• Patan dhoka, Lalitpur, Nepal
  • Raconteurs sing songs of love

    12.11.2013

    Laxmi Murthy

    Hri weaves magic with love legends in Burkina Faso, recounts Laxmi Murthy.

    This year, the Prince Claus Fund Network Partners had the privilege of becoming part of a wonderful creative process in Burkina Faso. Hosted in the Bougsemtenga district of Ouagadougou, by Compagnie Falinga, one of the PCF Network Partners the “Mini Recreatrale” was conceptualised on the lines of the Recreatrales, one of the biggest and most unique theatre festivals in Africa. The vision was the same: to create theatres close to the citizens and help initiate a social dialogue. Each Network Partner brought with them their inimitable culture, art and literature. From Syria, Dox Box showcased documentary films and the Museum of Antioquia held a workshop with children who articulated their vision of what heritage meant to them. Alta Tecnologia Andina (ATA) from Peru created an installation of the sea and sea creatures, while San Art from Vietnam shared an audio installation of market sounds from across the globe. The family portraits put together by the Arab Image Foundation from Beirut had strong resonances with the local community. Likewise, the mini-library set up by International Alliance of Independent Publishers saw children from the community flocking to read, while workshops with them drew out their creativity. The Tirana Institute of Contemporary Art, Albania, had children using their creativity on gourds, to envision the “dream city” – on the clouds!

    The Hri Institute’s oral history initiative “Love: The Stuff of Legends, the Stuff of Daily Life”was premised on the belief that everybody has a love story. Some keep it close to their hearts; some write about it; some sing; and some compose poetry. Some die with secrets, and their legends live on. Tales of overwhelming love thwarted by the forces of societal constraint and circumstance are a staple across Southasia, all the way from the mountains of Afghanistan to the coast of Sri Lanka. Even as the unrequited love shared by two individuals is the focal point of these stories, they can be read at a number of levels. To begin with, they contain a wealth of information on the cultural norms and compulsions of the times; ranging from the laws of inheritance, the societal view of outsiders, the nature of the people’s relation with their rulers, to the societal, community and familial hierarchy of the times, among other issues.

    At the Mini Recreatrale in Ouagadougou, we decided to create a space where people could come and tell their love stories – their own, or stories they have heard, stories that have gone down as legend. The stories were sung, narrated and performed, and the recordings (audio and video) were played back in the same space and well as documented for an archive. The vibrant story telling session began with Boukary Tarnagda related a Mossi story in French, about incestuous love between a brother and sister.
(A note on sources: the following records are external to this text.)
-- ==== Sys2Proof/Syntax.lean ====
section
/-! DEFINITION. The one syntax of the ZH72's steps: a constructor for each row of spec/opcode_table.json.

First the instruction forms with an encoding (R69, R77 to R82): a branch's and a store's immediate is the published
12-bit field, jal's is the published 20-bit field, U-type is imm[31:12]. `fence` and `fence.i` have no operand, since
their fields are ignored (R70). Six rows with one small operand (`fence.sc`, `fence.eng`, `fence.mx`, `mx.zero`,
`task.self`, `task.prio`) carry that operand in the constructor's name, since Lean's
runtime allows 244 constructors with arguments; the functions after the type take it as an argument.
Last the 104 events of the machine: steps that no instruction word names. What an event acts on (its place and its
payload) is plain data of the state, the argument of the event that is due (Machine.Arg). -/
namespace Sys2Proof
The audience listened enthralled as Boukary’s lilting voice transported them to the burning jungles where a defiant Sarata throws herself into the forbidden relationship that ultimately destroys her entire clan. Pascalina Ouedrago’s enchanting story in the Morey language about love that bloomed in the first days of the world had the listeners demanding more.  And Ouedrago Wilfred’s timeless story of a wife’s unconditional love for her husband exposed fissures in the family that most of us are familiar with. What was striking was the universality of the narratives, the common threads that describe the human condition the world over. The expressions of love, longing, despair or jealously might vary, but the identification with these emotions cut across cultural and national barriers. The process of playing back the narratives to the community on a TV screen in the courtyard of a house in Bousemtenga, was an exercise in simultaneously contributing to and deriving from the public and personal archive of memory.